About the TIFF Format

TIFF (Tagged Image File Format) supports uncompressed, losslessly compressed, and lossy compressed image data. It's widely used in professional photography, publishing, and scientific imaging.

  • Compression: None, LZW (lossless), or JPEG (lossy)
  • Colour depth: Up to 48-bit (deep colour)
  • Transparency: Supported via alpha channels
  • Best for: Print production, archival, scientific imaging

Frequently Asked Questions

Can browsers display TIFF files?
Safari supports TIFF natively. Chrome, Firefox, and Edge have limited TIFF support. Our tool uses the browser's image decoding capabilities to load TIFF files, and outputs as JPEG, PNG, or WebP which all browsers support.
Will I lose quality when resizing a TIFF?
TIFF sources are typically high quality (often uncompressed or losslessly compressed).
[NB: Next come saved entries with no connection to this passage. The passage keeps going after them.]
-- ==== Sys2Proof/Machine/Operands.lean ====
section
/-! DEFINITION. How a command gets its operands: stream fields taken at a position, result registers, special registers, the payload length (00_scope R11, 42_timecode R130, 10_state R29, 43_payload R162). -/

namespace Sys2Proof.Machine

/-- `zext_XLEN` of a field (00_scope R9). -/
def zext {w : Nat} (x : BitVec w) : Word := x.setWidth 128

/-- A number as an XLEN-bit value. -/
def wordOf (x : Nat) : Word := BitVec.ofNat 128 x

/-- `take(k)` at position `p`: the value of `k` bits and the position after them (42_timecode R130). -/
def take (s : State) (p k : Nat) : Except ErrorKind (Nat × Nat) :=
  if s.validBits < p + k then .error .truncatedInput else .ok (Memory.readBits s.buf p k, p + k)

/-- A field that is present only on a condition: not taken otherwise (42_timecode R130). -/
def takeIf (c : Bool) (s : State) (p k : Nat) : Except ErrorKind (Nat × Nat) :=
  if c then take s p k else .ok (0, p)

/-- A result register as an operand: an invalid one is OperandError (10_state R27, 44_host_access R176). -/
def operandF (s : State) (i : BitVec 4) : Except ErrorKind Word :=
  match s.result i with
  | some v => .ok v
  | none => .error .operand

/-- The special registers by GETS selector, zero-extended (10_state R29, 30_encoding R80); 9 to 15 name none. -/
def special (s : State) (sel : BitVec 4) : Option Word :=
  match sel with
  | 0#4 => some (zext s.erracc)
  | 1#4 => some (zext s.cur)
  | 2#4 => some (zext s.len)
  | 3#4 => some (zext s.bcnt)
  | 4#4 => some (zext s.plen)
  | 5#4 => some (zext s.poff)
  | 6#4 => some s.rval
  | 7#4 => some (zext s.fv)
  | 8#4 => some (zext Config.idValue)
  | _ => none

/-- The table OVH by variant code (43_payload R160); 6 and 7 name no variant. -/
def overhead (var : BitVec 3) : Option Word :=
  match var with
  | 0#3 => some 0
  | 1#3 => some 3
  | 2#3 => some 7
  | 3#3 => some 8
  | 4#3 => some 20
  | 5#3 => some 18
  | _ => none

/-- `dl - ovh - cons` in the integers (43_payload R162). -/
def payloadInt (dl ovh : BitVec 16) (cons : BitVec 32) : Int := (dl.toNat : Int) - ovh.toNat - cons.toNat

/-- The payload length, negative being CorruptPacketError (43_payload R162, R163). -/
def payloadLength (dl ovh : BitVec 16) (cons : BitVec 32) : Except ErrorKind Nat :=
  if payloadInt dl ovh cons < 0 then .error .corruptPacket else .ok (payloadInt dl ovh cons).toNat

end Sys2Proof.Machine
end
When resizing, choose PNG output for lossless quality, or JPG/WebP with a high quality setting (85%+) for the best balance of size and quality.
Why are TIFF files so large?
TIFF supports uncompressed and losslessly compressed data, preserving every bit of the original image. A single TIFF from a DSLR camera can be 30–100MB. Resizing and converting to JPG or WebP reduces this to kilobytes.
When should I use TIFF instead of other formats?
TIFF is best for professional photography, print production, and archival storage where maximum quality matters. For web, email, or sharing, convert to JPG, PNG, or WebP.